#### TASK
Scan the records below for the word "bootAuthority". Copy each line where it appears.

(Beginning of MATERIAL SHOWN)

-- ==== Sys2Proof/Machine/Mailbox.lean ====
section
/-! DEFINITION. Reset and the management controller: the mailbox, attestation, the boot of a package, and time status (R358 to
R363, R372, R392). -/

namespace Sys2Proof.Machine

/-! ## Reset -/

/-- The package after a reset: as at the first one, with the contents of its memories, its place in the pod and what has left
it. Log 4 (DESIGN CHOICE). Log 73 (DEDUCED). -/
def State.resetAgain (s : State) : State :=
  { State.reset with
    turns := s.turns, agenda := s.agenda, now := s.now, evictPlan := s.evictPlan, steps := s.steps, fresh := s.fresh
    mem := s.mem, tags := s.tags, bad := s.bad, pkg := s.pkg, time := s.time
    units := { PackageState.reset with
      sizes := s.units.sizes, fabricOut := s.units.fabricOut, hostOut := s.units.hostOut, debugOut := s.units.debugOut } }

/-- `RESET` (R363). Log 73 (DEDUCED). -/
def execReset (s : State) : Host.Outcome State Fault Refusal :=
  match s.now with
  | .reset => .next s.resetAgain
  | _ => .next s

/-! ## Requests (R360) -/

/-- The local address of a mailbox offset. -/
def mailboxAddr (off : Nat) : Nat := 0x1F000000000 + mailboxOff + off

/-- A number in the mailbox. -/
def State.mailboxNat (s : State) (off n : Nat) : Nat := leNat (s.bytesAt (mailboxAddr off) n)

/-- The slot of the oldest request that is not completed, as an offset. -/
def State.requestSlot (s : State) : Nat := 0x1000 + 0x800 * (s.mailboxNat 8 8 % 16)

/-- The op of the oldest request, if one is posted. -/
def State.mailboxOp (s : State) : Option Nat :=
  if s.mailboxNat 0 8 = s.mailboxNat 8 8 then none else some (s.mailboxNat s.requestSlot 2)

/-- The request that the controller takes next. One with an unlisted op is refused by the first handler. Log 75 (DEDUCED). -/
def State.mailboxDue (s : State) : Option Event :=
  s.mailboxOp.map fun op => if op = 2 then .bootRequest else if op = 3 then .timeStatus else .attestationReport

def statusDone : Nat := 0
def statusRefused : Nat := 1
def statusMalformed : Nat := 2
def statusMeasurement : Nat := 3

/-- Completes the oldest request with a status and a reply. -/
def State.completeRequest (s : State) (status : Nat) (reply : List Byte) : State :=
  let slot := s.requestSlot
  let rp := s.mailboxNat 8 8
  let s := s.putBytes (mailboxAddr (slot + 64)) reply
  let s := s.putBytes (mailboxAddr (slot + 4)) (leBytes 4 reply.length)
  let s := s.putBytes (mailboxAddr (slot + 2)) (leBytes 2 status)
  s.putBytes (mailboxAddr 8) (leBytes 8 (rp + 1))

/-- The operand `arg` of the oldest request. -/
def State.requestArg (s : State) : Nat := s.mailboxNat (s.requestSlot + 8) 8

/-! ## The attestation report (R359, R360) -/

/-- Exactly `n` bytes: cut, or padded with zeros. -/
def fitBytes (n : Nat) (bs : List Byte) : List Byte := bs.take n ++ List.replicate (n - bs.length) 0

/-- The tables whose digest the report carries: colony records with their quotas, colours, and the slot table in force. -/
def State.tableBytes (s : State) : List Byte :=
  (s.units.colonies.flatMap fun e => match e.2 with
    | some c => s.recordOf e.1 c
    | none => []) ++
  (List.range 64).flatMap (fun i => leBytes 2 (lookupD 0 s.units.colours i)) ++
  (List.range 65).flatMap fun i => leBytes 8 (lookupD 0 s.units.slots i).toNat

/-- The images that the report lists, at most six, with their digests. -/
def State.reportImages (s : State) : List (Word × List Byte) :=
  ((Config.firmwareImages.map fun i => (i.1, shake256 i.2)) ++ s.units.measured).take 6

/-- The report before its signature. -/
def State.reportBody (s : State) : List Byte :=
  let images := s.reportImages
  leBytes 8 (s.pkg % 2 ^ 14) ++ shake256 Config.identityKey ++ leBytes 4 images.length ++ leBytes 4 0 ++
    (images.flatMap fun i => leBytes 8 i.1.toNat ++ fitBytes 64 i.2) ++
    shake256 (Config.configurationBytes s.tableBytes) ++ s.bytesAt (mailboxAddr (s.requestSlot + 16)) 32

/-- A request for the report, or one with an unlisted op, which is refused. Log 75 (DEDUCED). -/
def attestation (s : State) : State :=
  match s.mailboxOp with
  | none => s
  | some op =>
    if op ≠ 1 then s.completeRequest statusRefused []
    else if s.requestArg ≠ 0 || s.mailboxNat (s.requestSlot + 48) 16 ≠ 0 then s.completeRequest statusMalformed []
    else
      let body := s.reportBody
      s.completeRequest statusDone (body ++ fitBytes 1280 (Config.falconSign body))

/-- `ATTESTATION_REPORT` (R359). -/
def execAttestationReport (s : State) : Host.Outcome State Fault Refusal :=
  match s.now with
  | .attestationReport => .next (attestation s)
  | _ => .next s

/-! ## Time status (R372) -/

/-- The reply of op 0x0003. -/
def Clock.status (c : Clock) : Nat :=
  c.utcoff.toNat + c.flags.toNat * 2 ^ 16 + c.cls.toNat * 2 ^ 24 + (if c.lost then 2 ^ 32 else 0)

/-- A request for the time status. -/
def timeStatus (s : State) : State :=
  if s.mailboxOp ≠ some 3 then s
  else if s.requestArg ≠ 0 then s.completeRequest statusMalformed []
  else s.completeRequest statusDone (leBytes 8 s.units.clock.status)

/-- `TIME_STATUS` (R372). -/
def execTimeStatus (s : State) : Host.Outcome State Fault Refusal :=
  match s.now with
  | .timeStatus => .next (timeStatus s)
  | _ => .next s

/-! ## Boot (R361, R392) -/

/-- Where the boot image lies: the base of channel group 63. -/
def bootBase : Nat := 0xFC000000000

/-- The authority that the templates of a boot header are minted against: all of DRAM for tenant 0. -/
def bootAuthority : Quad := Cap.make Cap.kMemory 0 0xFFF 0 0 24 0

/-- What a boot header that passes its checks gives: the root, the entry and the argument. -/
structure BootHeader where
  root : Nat
  entry : Reg
  argument : Reg
  deriving DecidableEq, Repr

/-- The checks of R361 on the 128 bytes of a header, for an image of `len` bytes. -/
def parseBoot (bs : List Byte) (len : Nat) : Option BootHeader :=
  let f := fun (o n : Nat) => leNat ((bs.drop o).take n)
  let root := f 16 8
  let entry : Reg := ⟨BitVec.ofNat 128 (f 32 16), true⟩
  let argument : Reg := ⟨BitVec.ofNat 128 (f 48 16), true⟩
  if f 0 2 = 1 && f 2 6 = 0 && f 8 8 = len && 128 ≤ len && len ≤ 2 ^ 34 && f 24 8 = 0 && f 64 64 = 0 &&
      root % 65536 = 0 && bootBase ≤ root && root + 32768 ≤ bootBase + len &&
      Cap.mintable bootAuthority entry.val && Cap.kind entry.val = Cap.kEntry && entryOk 0 entry &&
      Cap.mintable bootAuthority argument.val && Cap.kind argument.val = Cap.kMemory then
    some { root := root, entry := entry, argument := argument }
  else none

/-- Whether the signature behind the image, which a fused customer key asks for, fails (R361). -/
def State.bootUnsigned (s : State) (digest : List Byte) (len : Nat) : Bool :=
  Config.customerKeyFused && !Config.falconValid digest (s.bytesAt (bootBase + len) 1280)

/-- The first boot request after reset: the boot strand starts on strand 0 with its root installed. Log 95 (DESIGN CHOICE). -/
def bootRequest : M Unit := do
  let s ← get
  if s.mailboxOp ≠ some 2 then pure ()
  else if s.units.booted then set (s.completeRequest statusRefused [])
  else do
    let len := s.requestArg
    modify fun s => { s with units := { s.units with booted := true } }
    let s ← get
    match parseBoot (s.bytesAt bootBase 128) len with
    | none => set (s.completeRequest statusMalformed [])
    | some h =>
      let digest := shake256 (s.bytesAt bootBase len)
      if (s.firstBad bootBase len).isSome || s.bootUnsigned digest len then
        set (s.completeRequest statusMeasurement [])
      else do
        set { s with
          roots := storeAt 0 0 (BitVec.ofNat 64 (s.globalOf h.root + 1)) s.roots
          units := { s.units with measured := s.units.measured ++ [(Config.bootVersion, digest)], boot := some 0 } }
        startStrand { sid := 0, pcc := h.entry, tid := 0, w0 := h.argument, w1 := Reg.ofWord 0, w2 := Reg.ofWord 1,
                      spill := Reg.zero, launch := 0, boot := true }
        modify fun s => s.completeRequest statusDone []

/-- `BOOT_REQUEST` (R361). -/
def execBootRequest (s : State) : Host.Outcome State Fault Refusal :=
  match s.now with
  | .bootRequest => runEvent bootRequest s
  | _ => .next s

end Sys2Proof.Machine
end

(End of MATERIAL SHOWN)

#### RESULT OF THIS TASK
def bootAuthority : Quad := Cap.make Cap.kMemory 0 0xFFF 0 0 24 0
      Cap.mintable bootAuthority entry.val && Cap.kind entry.val = Cap.kEntry && entryOk 0 entry &&
      Cap.mintable bootAuthority argument.val && Cap.kind argument.val = Cap.kMemory then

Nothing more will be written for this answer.